To do: Copy all lines of the listing that include the string "testBit".

Extracted entries:
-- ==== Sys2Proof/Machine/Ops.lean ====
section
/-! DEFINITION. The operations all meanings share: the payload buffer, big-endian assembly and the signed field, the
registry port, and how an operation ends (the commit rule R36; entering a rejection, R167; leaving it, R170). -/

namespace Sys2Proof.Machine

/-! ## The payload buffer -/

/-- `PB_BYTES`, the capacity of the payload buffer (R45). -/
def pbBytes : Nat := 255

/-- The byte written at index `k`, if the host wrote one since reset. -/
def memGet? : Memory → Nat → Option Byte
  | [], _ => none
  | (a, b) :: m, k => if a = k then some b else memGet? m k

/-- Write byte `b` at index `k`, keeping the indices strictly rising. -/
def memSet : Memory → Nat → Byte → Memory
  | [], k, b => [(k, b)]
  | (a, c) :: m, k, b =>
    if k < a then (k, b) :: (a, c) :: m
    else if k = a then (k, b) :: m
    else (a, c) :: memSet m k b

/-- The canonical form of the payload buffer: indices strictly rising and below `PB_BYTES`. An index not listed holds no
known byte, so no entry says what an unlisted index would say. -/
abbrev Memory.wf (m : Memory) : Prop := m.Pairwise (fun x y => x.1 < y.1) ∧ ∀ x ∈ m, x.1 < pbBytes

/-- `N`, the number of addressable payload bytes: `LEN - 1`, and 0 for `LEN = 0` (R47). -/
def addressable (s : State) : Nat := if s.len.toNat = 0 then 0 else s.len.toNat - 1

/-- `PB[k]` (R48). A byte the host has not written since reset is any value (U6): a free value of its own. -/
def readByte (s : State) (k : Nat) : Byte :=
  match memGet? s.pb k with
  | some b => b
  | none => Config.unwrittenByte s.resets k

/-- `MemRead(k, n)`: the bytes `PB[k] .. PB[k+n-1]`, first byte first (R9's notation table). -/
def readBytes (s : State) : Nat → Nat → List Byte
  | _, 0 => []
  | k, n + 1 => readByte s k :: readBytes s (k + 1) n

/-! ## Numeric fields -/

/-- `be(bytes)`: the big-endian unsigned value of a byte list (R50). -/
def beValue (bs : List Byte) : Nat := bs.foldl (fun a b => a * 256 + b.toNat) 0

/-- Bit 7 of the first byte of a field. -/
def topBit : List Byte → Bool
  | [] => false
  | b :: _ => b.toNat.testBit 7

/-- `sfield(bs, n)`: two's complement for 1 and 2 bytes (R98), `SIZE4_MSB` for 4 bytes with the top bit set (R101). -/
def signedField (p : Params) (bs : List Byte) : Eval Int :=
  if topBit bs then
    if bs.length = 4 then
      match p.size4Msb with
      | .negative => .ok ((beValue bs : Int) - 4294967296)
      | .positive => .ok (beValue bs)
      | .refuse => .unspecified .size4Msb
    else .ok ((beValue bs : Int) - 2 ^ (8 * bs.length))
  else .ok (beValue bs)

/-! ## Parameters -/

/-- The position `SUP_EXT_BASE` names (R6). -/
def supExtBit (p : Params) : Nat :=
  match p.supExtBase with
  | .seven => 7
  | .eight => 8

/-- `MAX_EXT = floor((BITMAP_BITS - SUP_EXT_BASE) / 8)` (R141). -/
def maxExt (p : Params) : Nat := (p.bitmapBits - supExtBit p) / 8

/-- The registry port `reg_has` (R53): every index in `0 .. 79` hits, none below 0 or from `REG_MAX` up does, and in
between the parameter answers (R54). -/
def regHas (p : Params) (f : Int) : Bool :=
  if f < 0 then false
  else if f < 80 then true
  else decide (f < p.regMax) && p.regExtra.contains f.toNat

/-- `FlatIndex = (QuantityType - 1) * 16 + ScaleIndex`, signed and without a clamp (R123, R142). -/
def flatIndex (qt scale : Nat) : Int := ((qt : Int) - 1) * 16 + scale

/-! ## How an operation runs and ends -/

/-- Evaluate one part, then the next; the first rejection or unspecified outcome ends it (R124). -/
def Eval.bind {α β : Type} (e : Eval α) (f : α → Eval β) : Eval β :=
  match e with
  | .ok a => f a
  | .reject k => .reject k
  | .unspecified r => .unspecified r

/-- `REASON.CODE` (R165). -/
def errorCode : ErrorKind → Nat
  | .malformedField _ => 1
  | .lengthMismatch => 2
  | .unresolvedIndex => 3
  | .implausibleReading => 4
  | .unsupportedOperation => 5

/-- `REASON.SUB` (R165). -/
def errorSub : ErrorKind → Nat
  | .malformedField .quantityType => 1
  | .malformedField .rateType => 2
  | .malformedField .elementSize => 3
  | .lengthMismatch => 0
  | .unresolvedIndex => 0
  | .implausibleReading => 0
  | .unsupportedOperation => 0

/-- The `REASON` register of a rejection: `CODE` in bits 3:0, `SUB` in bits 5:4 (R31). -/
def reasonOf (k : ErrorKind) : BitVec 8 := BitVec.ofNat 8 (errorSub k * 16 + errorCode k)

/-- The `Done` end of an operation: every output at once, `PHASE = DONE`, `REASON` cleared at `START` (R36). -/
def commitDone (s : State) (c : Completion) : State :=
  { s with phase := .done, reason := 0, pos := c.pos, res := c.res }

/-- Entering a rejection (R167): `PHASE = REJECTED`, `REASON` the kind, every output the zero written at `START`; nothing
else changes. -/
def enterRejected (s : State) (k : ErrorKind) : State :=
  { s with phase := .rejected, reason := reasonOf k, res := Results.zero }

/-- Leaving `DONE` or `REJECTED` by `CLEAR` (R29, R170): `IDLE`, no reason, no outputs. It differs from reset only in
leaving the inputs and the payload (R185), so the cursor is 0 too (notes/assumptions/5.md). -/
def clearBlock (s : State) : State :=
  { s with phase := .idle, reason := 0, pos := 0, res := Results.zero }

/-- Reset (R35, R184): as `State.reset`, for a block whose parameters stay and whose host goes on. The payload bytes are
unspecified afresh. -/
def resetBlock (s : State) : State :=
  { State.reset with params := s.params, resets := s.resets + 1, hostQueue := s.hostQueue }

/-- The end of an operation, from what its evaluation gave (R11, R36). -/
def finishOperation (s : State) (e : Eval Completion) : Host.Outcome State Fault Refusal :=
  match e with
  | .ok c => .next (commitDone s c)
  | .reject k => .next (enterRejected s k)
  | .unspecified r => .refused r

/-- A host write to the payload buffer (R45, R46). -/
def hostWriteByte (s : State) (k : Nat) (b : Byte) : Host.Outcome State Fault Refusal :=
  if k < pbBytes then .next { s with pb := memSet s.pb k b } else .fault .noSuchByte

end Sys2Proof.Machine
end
---
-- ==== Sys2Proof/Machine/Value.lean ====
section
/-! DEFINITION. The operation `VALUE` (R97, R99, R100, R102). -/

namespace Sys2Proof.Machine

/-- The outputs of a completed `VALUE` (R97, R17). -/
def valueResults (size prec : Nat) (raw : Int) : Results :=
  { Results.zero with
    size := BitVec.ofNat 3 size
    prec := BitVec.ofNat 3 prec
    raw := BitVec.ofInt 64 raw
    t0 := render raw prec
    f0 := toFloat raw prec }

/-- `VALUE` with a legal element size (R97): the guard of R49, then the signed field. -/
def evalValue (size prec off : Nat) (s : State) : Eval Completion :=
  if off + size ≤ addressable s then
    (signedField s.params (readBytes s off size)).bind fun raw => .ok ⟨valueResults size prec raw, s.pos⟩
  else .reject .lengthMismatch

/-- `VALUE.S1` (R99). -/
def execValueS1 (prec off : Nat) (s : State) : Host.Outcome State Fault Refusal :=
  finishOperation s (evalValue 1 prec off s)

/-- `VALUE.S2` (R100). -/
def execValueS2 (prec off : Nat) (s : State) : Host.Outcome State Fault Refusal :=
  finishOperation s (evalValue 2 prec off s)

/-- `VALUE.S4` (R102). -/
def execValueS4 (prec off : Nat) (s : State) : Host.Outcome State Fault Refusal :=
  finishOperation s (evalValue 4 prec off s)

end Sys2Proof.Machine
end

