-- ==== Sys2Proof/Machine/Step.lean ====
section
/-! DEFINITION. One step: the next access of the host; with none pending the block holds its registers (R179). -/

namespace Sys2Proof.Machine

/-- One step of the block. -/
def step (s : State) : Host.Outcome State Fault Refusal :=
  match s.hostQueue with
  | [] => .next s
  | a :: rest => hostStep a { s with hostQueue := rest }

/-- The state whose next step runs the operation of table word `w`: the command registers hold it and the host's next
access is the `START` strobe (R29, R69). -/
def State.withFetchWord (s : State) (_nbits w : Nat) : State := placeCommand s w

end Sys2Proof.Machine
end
---
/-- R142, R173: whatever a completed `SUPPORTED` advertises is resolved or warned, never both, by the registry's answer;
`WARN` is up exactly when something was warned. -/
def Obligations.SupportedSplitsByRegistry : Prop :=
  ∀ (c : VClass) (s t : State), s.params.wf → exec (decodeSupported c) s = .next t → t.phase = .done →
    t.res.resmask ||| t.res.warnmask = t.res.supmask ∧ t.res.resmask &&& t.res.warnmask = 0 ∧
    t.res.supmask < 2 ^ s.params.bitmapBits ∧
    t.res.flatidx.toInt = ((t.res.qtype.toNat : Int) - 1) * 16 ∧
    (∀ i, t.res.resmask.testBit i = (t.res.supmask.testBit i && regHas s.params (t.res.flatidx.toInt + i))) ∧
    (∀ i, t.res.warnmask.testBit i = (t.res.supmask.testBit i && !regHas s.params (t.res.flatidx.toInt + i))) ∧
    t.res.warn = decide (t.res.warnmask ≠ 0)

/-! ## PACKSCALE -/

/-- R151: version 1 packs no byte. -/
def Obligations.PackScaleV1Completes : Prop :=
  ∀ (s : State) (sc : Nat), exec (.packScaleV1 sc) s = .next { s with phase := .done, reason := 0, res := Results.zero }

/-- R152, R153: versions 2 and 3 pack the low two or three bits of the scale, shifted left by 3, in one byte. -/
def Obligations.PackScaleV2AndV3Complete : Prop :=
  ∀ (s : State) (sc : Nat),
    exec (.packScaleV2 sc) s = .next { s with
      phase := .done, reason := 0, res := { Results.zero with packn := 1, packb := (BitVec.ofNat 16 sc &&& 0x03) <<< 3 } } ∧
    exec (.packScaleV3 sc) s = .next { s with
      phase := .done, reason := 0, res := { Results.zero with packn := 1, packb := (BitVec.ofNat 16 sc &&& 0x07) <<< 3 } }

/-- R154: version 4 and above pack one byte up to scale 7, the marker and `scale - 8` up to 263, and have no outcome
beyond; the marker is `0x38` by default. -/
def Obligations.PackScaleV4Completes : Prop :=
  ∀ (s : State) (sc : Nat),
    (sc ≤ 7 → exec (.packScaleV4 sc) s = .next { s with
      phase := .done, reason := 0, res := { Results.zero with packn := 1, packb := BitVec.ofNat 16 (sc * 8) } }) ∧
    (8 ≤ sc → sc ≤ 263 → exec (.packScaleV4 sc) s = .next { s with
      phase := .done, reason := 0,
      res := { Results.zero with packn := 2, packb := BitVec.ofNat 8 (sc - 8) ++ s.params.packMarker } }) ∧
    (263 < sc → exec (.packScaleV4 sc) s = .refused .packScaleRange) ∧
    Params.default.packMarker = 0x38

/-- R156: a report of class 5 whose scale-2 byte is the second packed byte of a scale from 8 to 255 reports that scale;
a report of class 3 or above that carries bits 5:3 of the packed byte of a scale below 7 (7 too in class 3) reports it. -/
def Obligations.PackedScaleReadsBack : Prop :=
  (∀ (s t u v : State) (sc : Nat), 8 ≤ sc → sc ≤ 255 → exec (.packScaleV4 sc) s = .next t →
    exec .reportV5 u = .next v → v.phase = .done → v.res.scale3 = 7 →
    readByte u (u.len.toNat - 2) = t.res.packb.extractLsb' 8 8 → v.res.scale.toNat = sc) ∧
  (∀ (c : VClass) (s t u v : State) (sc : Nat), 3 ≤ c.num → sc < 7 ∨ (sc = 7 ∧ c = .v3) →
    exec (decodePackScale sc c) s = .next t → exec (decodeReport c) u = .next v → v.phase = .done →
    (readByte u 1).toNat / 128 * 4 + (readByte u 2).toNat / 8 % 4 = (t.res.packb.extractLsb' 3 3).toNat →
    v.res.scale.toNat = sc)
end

Exercise output:
  | b :: _ => b.toNat.testBit 7
    (∀ i, t.res.resmask.testBit i = (t.res.supmask.testBit i && regHas s.params (t.res.flatidx.toInt + i))) ∧
    (∀ i, t.res.warnmask.testBit i = (t.res.supmask.testBit i && !regHas s.params (t.res.flatidx.toInt + i))) ∧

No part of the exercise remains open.